- PROBLEM REQUIREMENTS
Repeat verbatim, and only, the lines of the data below, beginning at the line that contains "(j.f 82 82 < 4)" and stopping after the line that contains "0x300 => s.batchChecks j".

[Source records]
-- ==== Sys2Proof/Machine/Solver.lean ====
section
/-! DEFINITION. The solver barges: the checks that they share (Table 7-2), ASSEMBLE (R226), and SOLVE_RESUME with the
consumption of its token (R241, R265 to R269). -/

namespace Sys2Proof.Machine

/-! ### ASSEMBLE -/

/-- The fields of Table 7-9. -/
structure AsmOut where
  base   : Nat
  stride : Nat
  nslot  : Nat
  nrhs   : Nat
  num    : Num
  n      : Nat
  count  : Nat

def SolveJob.asmOut (j : SolveJob) : AsmOut :=
  ⟨Config.asmOutBase (patchB (sliceB j.orig 0 88) 0 (List.replicate 15 0)) % 2 ^ 64, j.f 79 72, j.f 71 64, j.f 63 62, numOf (j.f 61 61 == 1) j.ftz, j.f 59 58, j.f 55 52⟩

/-- Elements that an output holds in a mode. -/
def AsmOut.elems (o : AsmOut) (mode : Nat) : Nat :=
  match mode with
  | 0 => o.n * o.n + o.n * o.nrhs
  | 1 => o.nslot + o.n * o.nrhs
  | _ => o.stride / o.num.es

/-- The size of an output: in MODE 0x00 that of a SOLVE_BATCH problem. -/
def AsmOut.size (o : AsmOut) (mode : Nat) : Nat :=
  match mode with
  | 0 => ceilDiv (o.elems 0 * o.num.es + 2 * o.n) 128 * 128
  | 1 => o.elems 1 * o.num.es
  | _ => o.stride

/-- The shape that its assembly sees. -/
def AsmOut.asm (o : AsmOut) : AsmShape := ⟨[0, 1, 2], o.n, o.nrhs, o.nslot, o.n * o.nrhs, o.stride / o.num.es⟩

/-- The ranges of ASSEMBLE. -/
def State.asmOutRanges (s : State) (j : SolveJob) : List DevRange :=
  let o := j.asmOut
  [⟨o.base, (o.count - 1) * o.stride + o.size (s.asmDesc j).mode, true, 128⟩] ++ s.asmRanges j o.count ++ j.tokenRange

/-- The limits of Table 7-9 that depend on the MODE of a descriptor that can be read. -/
def State.asmModeOk (s : State) (j : SolveJob) : Bool :=
  let o := j.asmOut
  let mode := (s.asmDesc j).mode
  !j.asm || (s.devFault j.part ⟨j.asmDesc, 64, false, 64⟩).isSome || decide (2 < mode) ||
    !decide ((mode = 0 ∧ 512 < o.n) ∨ o.stride < o.size mode ∨ (mode ≠ 1 ∧ o.nslot ≠ 0))

/-- Checks 4 to 7 of Table 7-2 for ASSEMBLE. (DESIGN CHOICE, log entry 23.) -/
def State.asmChecks (s : State) (j : SolveJob) : Option (Nat × Nat) :=
  let o := j.asmOut
  let lim := decide (1 ≤ o.nrhs ∧ o.nrhs ≤ 64 ∧ 1 ≤ o.n ∧ o.n ≤ 2 ^ 15 ∧ 1 ≤ o.count ∧ o.count ≤ 2 ^ 20) &&
    decide (j.f 61 61 ≤ 1) && decide (o.nslot ≤ 2 ^ 34) && o.stride % 128 == 0 && o.stride != 0 && j.rangeOk &&
    s.asmModeOk j
  if !lim then some (0x0311, 0)
  else if !j.asm then some (0x0310, 0)
  else
    match s.asmFault j o.asm with
    | some x => some x
    | none => ((s.asmOutRanges j).findSome? (s.devFault j.part)).map fun a => (0x0313, a)

/-- Assembles output `i`. One that reads poison, a NaN or an infinity is left undefined (R217, R225); one that no path
leads to is left as it is (R591). Bytes that no value fills keep their values (R226). -/
def SolveJob.asmOne (j : SolveJob) (o : AsmOut) (d : AsmDesc) (ts : List Term) (a : State × List Nat × Fx × Bool) (i : Nat) :
    State × List Nat × Fx × Bool :=
  let p := j.part
  let (u, ls, fx, bad) := a
  let r := u.itemReach j 1 i
  let (n, es, at_) := (o.elems d.mode, o.num.es, o.base + i * o.stride)
  if u.noPath p [r] at_ (o.size d.mode) then (u, ls, fx, true)
  else if u.asmPoisoned p [r] d i || u.asmNonfinite p d ts i ||
      (d.accum && (u.localPoison u.maps p at_ (alignUp (n * es) 8)).isSome) then
    (u.storeFree p at_ (n * es), ls, fx, true)
  else
    let old := (if d.accum then u.lelems p at_ es n else List.replicate n 0).toArray
    let (v, f1) := u.assemble p o.num d o.asm ts i old {}
    let ls := flushedBy [u.itemCluster j 1 i] f1 ls
    let u := (u.count (Reg.solverDone r) 1).count (Reg.solverAsmTerms r) d.nterm
    (u.solveStore p [r] at_ (v.toList.flatMap (bytesLE es)), ls, fx.or f1, bad)

/-- Runs ASSEMBLE: outputs from the chain's progress on, those complete where a stop fell. With ACCUM there is no stop
point, so neither a deadline nor a cancellation stops it (R260, R264). (DESIGN CHOICE, log entry 23.) -/
def State.asmRun (s : State) (j : SolveJob) (e : SolveEnv) : State :=
  let o := j.asmOut
  let d := s.asmDesc j
  let gone := (s.dealt j).isEmpty
  let whole := !gone && (j.stopBy == 0 || (d.accum && (j.stopBy == 1 || j.stopBy == 2)))
  let (run, rest) := ((List.range o.count).filter fun i => decide (j.progress ≤ i)).partition fun i => whole || endsAt e i
  let stop := rest.headD o.count
  let (t, ls, fx, bad) := run.foldl (j.asmOne o d (s.terms j.part d)) (s, [], {}, false)
  let t := (rest.filter fun i => gone || e.cut.contains i).foldl
    (fun u i => u.storeFree j.part (o.base + i * o.stride) (o.elems d.mode * o.num.es)) t
  let cut := !rest.isEmpty && !gone
  t.solveEnd j e
    { stopped := cut, useful := decide (0 < stop), status := if bad || (gone && !rest.isEmpty) then 0x0315 else St.done
      r0 := stop, progress := stop, fx := fx, flushed := ls, reg := false }

/-! ### The checks of Table 7-2 -/

/-- The reserved bytes and flags of a form (check 1). A non-zero ASM_DESC with ASSEMBLE 0, and X0_ZERO outside SOLVE_ITER,
which Table 7-1 forbids without naming a status, are taken as reserved fields. (DESIGN CHOICE, log entry 25.) -/
def SolveJob.reservedOk (j : SolveJob) : Bool :=
  let flags := j.f 47 47
  decide (flags < 8) && (j.op == 0x302 || !j.x0Zero) && (j.asm || j.asmDesc == 0) &&
  match j.op with
  | 0x300 => j.zeros [(87, 74)]
  | 0x301 => j.zeros [(87, 83)] && decide (j.f 82 82 < 4)
  | 0x304 => j.zeros [(111, 80), (60, 60), (57, 56), (51, 48)]
  | 0x305 => j.zeros [(111, 96), (87, 81)]
  | _ => true

/-- Checks 2 and 3. -/
def State.solveMask (s : State) (j : SolveJob) : Option (Nat × Nat) :=
  if j.reaches.any fun r => !s.ownsReach j.part r then some (St.notPermitted, 0)
  else if j.reaches.any fun r => s.reachGone r && !j.lost.contains r then some (St.noResource, 0)
  else none

/-- Checks 4 to 8 of a form. An empty REACH_MASK, which Table 7-1 forbids, is taken as a field out of its limits.
(DESIGN CHOICE, log entry 25.) -/
def State.solveForm (s : State) (j : SolveJob) : Option (Nat × Nat) :=
  if j.mask = 0 then some (0x0311, 0)
  else match j.op with
  | 0x300 => s.batchChecks j
  | 0x301 => s.schedChecks j
  | 0x302 => s.iterChecks j
  | 0x304 => s.asmChecks j
  | _ => s.qpChecks j

/-- The ranges of a form. -/
def State.solveRanges (s : State) (j : SolveJob) : List DevRange :=
  match j.op with
  | 0x300 => s.batchRanges j
  | 0x301 => s.schedRanges j
  | 0x302 => s.iterRanges j
  | 0x304 => s.asmOutRanges j
  | _ => s.qpRanges j

/-- Checks 1 to 3 of a barge of one of the five forms. An E4 packet's own unnamed bytes count among the reserved ones
(R382). (DEDUCED, log entry 25.) -/
def State.solveChecks (s : State) (b : Barge) (j : SolveJob) : Option (Nat × Nat) :=
  if !j.reservedOk || !(b.packet.isEmpty || b.reservedZero []) then some (St.malformed, 0) else s.solveMask j

/-- Runs a form. -/
def State.solveRun (s : State) (j : SolveJob) (e : SolveEnv) : State :=
  match j.op with
  | 0x300 => (s.batchForm j).run j e true s
  | 0x301 => s.schedRun j e
  | 0x302 => s.iterRun j e
  | 0x304 => s.asmRun j e
  | _ => (s.qpForm j).run j e false s

/-- What a job whose checks have passed does before its form runs: it clears the flags of the clusters of its reaches (R70,
R190), and uses its ranges. -/
def State.solveBegin (s : State) (j : SolveJob) (rs : List DevRange) : State :=
  (j.reaches.foldl State.clearSeen s).solveUse j rs

/-- The job of a solver barge. -/
def solveJob (b : Barge) : SolveJob :=
  { canal := b.canal, seq := b.seq, part := b.part, op := b.native, pay := b.bytes, orig := sliceB b.bytes 32 96
    stopBy := b.stopBy, lost := b.lost }

/-- The work of a solver barge of one form. -/
def State.solver (s : State) (c q op : Nat) (e : SolveEnv) : Res State :=
  s.work c q [op] fun b t =>
    let j := solveJob b
    match t.solveChecks b j with
    | some (st, r0) => t.finish b.canal b.seq st r0 0
    | none =>
      let t := t.meetAll e.errs
      match t.solveForm j with
      | some (st, r0) => t.finish b.canal b.seq st r0 0
      | none => (t.solveBegin j (t.solveRanges j)).solveRun j e

/-- (DESIGN CHOICE, log entry 22.) -/
def execSolveBatch (c : Fin 256) (q : Nat) (e : SolveEnv) (s : State) : Res State := s.solver c.val q 0x300 e

/-- (DESIGN CHOICE, log entry 22.) -/
def execSolveSched (c : Fin 256) (q : Nat) (e : SolveEnv) (s : State) : Res State := s.solver c.val q 0x301 e

/-- (DESIGN CHOICE, log entry 22.) -/
def execSolveIter (c : Fin 256) (q : Nat) (e : SolveEnv) (s : State) : Res State := s.solver c.val q 0x302 e

/-- (DESIGN CHOICE, log entry 22.) -/
def execAssemble (c : Fin 256) (q : Nat) (e : SolveEnv) (s : State) : Res State := s.solver c.val q 0x304 e

/-- (DESIGN CHOICE, log entry 22.) -/
def execQpBatch (c : Fin 256) (q : Nat) (e : SolveEnv) (s : State) : Res State := s.solver c.val q 0x305 e

/-! ### SOLVE_RESUME (R267 to R269) -/

/-- The job that a resume continues: the token's form and payload with the resume's own mask, range and token base. -/
def resumeJob (b : Barge) (tok : List Byte) (notes : Nat) : SolveJob :=
  let orig := sliceB tok 32 96
  let pay := sliceB b.bytes 0 47 ++ sliceB orig 15 73 ++ sliceB b.bytes 120 8
  { canal := b.canal, seq := b.seq, part := b.part, op := fieldB tok 7 6, pay := pay, orig := orig, resume := true
    progress := fieldB tok 23 16, stops := fieldB tok 11 8, notes := notes, stopBy := b.stopBy, lost := b.lost }

/-- Does a token's CHECK match under the partition's key (check 5)? (DEDUCED, log entry 25.) -/
def State.tokenOk (s : State) (p : Nat) (tok : List Byte) : Bool :=
  let key := spGet (fun _ => (0 : Word)) s.tokenKey p
  fieldB tok 3 0 == 0x4B546F6B && fieldB tok 5 4 == 1 &&
    fieldB tok 31 24 == digest64 (patchB (sliceB tok 0 24) 13 [1] ++ sliceB tok 32 96 ++ bytesLE 8 key.toNat)

/-- Check 7 of Table 8-5: the schedule that a resumed form runs has as many reaches as the mask. -/
def State.resumeSched (s : State) (j : SolveJob) : Bool :=
  let pop := j.reaches.length
  let rOf := fun (base : Nat) => (s.devFault j.part ⟨base, 128, false, 128⟩).isSome || (s.image j.part base).r == pop
  match j.op with
  | 0x301 => rOf (j.f 55 48)
  | 0x302 => j.precond != 3 || (s.devFault j.part ⟨j.precBase, 16, false, 128⟩).isSome || rOf (s.lnum j.part j.precBase 8)
  | _ => true

/-- Checks 4 to 8 of Table 8-5. A token whose line is poisoned does not match. (DEDUCED, log entry 25.) -/
def State.resumeChecks (s : State) (b : Barge) (j : SolveJob) (tok : List Byte) : Option (Nat × Nat) :=
  let at_ := b.f 55 48
  match s.devFault b.part ⟨at_, 128, true, 128⟩ with
  | some a => some (0x0313, a)
  | none =>
    if !s.tokenOk b.part tok || s.solveBad b.part j.reaches at_ 128 then some (0x0316, 0)
    else if fieldB tok 13 13 ≠ 1 then some (0x0317, 0)
    else if !s.resumeSched j then some (0x0312, 0)
    else s.solveForm j

/-- SOLVE_RESUME. It waits while an earlier resume of the same token has neither consumed it nor been rejected (R268).
(DESIGN CHOICE, log entry 22.) -/
def execSolveResume (c : Fin 256) (q : Nat) (e : SolveEnv) (s : State) : Res State :=
  s.work c.val q [0x303] fun b t =>
    let at_ := b.f 55 48
    let j0 := solveJob b
    if t.barges.any fun x => x.native == 0x303 && x.part == b.part && decide (x.acc < b.acc) && x.f 55 48 == at_ &&
        (x.phase == .waiting || x.phase == .started) then t
    else
      match if !b.reservedZero [(111, 56), (47, 47), (119, 112)] then some (St.malformed, 0) else t.solveMask j0 with
      | some (st, r0) => t.finish b.canal b.seq st r0 0
      | none =>
        let t := t.meetAll e.errs
        let tok := t.lread b.part at_ 128
        let j := resumeJob b tok (spGet (fun _ => 0) t.chains (fieldB tok 31 24))
        match t.resumeChecks b j tok with
        | some (st, r0) => t.finish b.canal b.seq st r0 0
        | none =>
          let t := t.solveBegin j (⟨at_, 128, true, 128⟩ :: t.solveRanges j)
          (t.solveStore b.part j.reaches (at_ + 13) [2]).solveRun j e

end Sys2Proof.Machine
end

- REPLY TO THE EXERCISE
  | 0x301 => j.zeros [(87, 83)] && decide (j.f 82 82 < 4)
  | 0x304 => j.zeros [(111, 80), (60, 60), (57, 56), (51, 48)]
  | 0x305 => j.zeros [(111, 96), (87, 81)]
  | _ => true

/-- Checks 2 and 3. -/
def State.solveMask (s : State) (j : SolveJob) : Option (Nat × Nat) :=
  if j.reaches.any fun r => !s.ownsReach j.part r then some (St.notPermitted, 0)
  else if j.reaches.any fun r => s.reachGone r && !j.lost.contains r then some (St.noResource, 0)
  else none

/-- Checks 4 to 8 of a form. An empty REACH_MASK, which Table 7-1 forbids, is taken as a field out of its limits.
(DESIGN CHOICE, log entry 25.) -/
def State.solveForm (s : State) (j : SolveJob) : Option (Nat × Nat) :=
  if j.mask = 0 then some (0x0311, 0)
  else match j.op with
  | 0x300 => s.batchChecks j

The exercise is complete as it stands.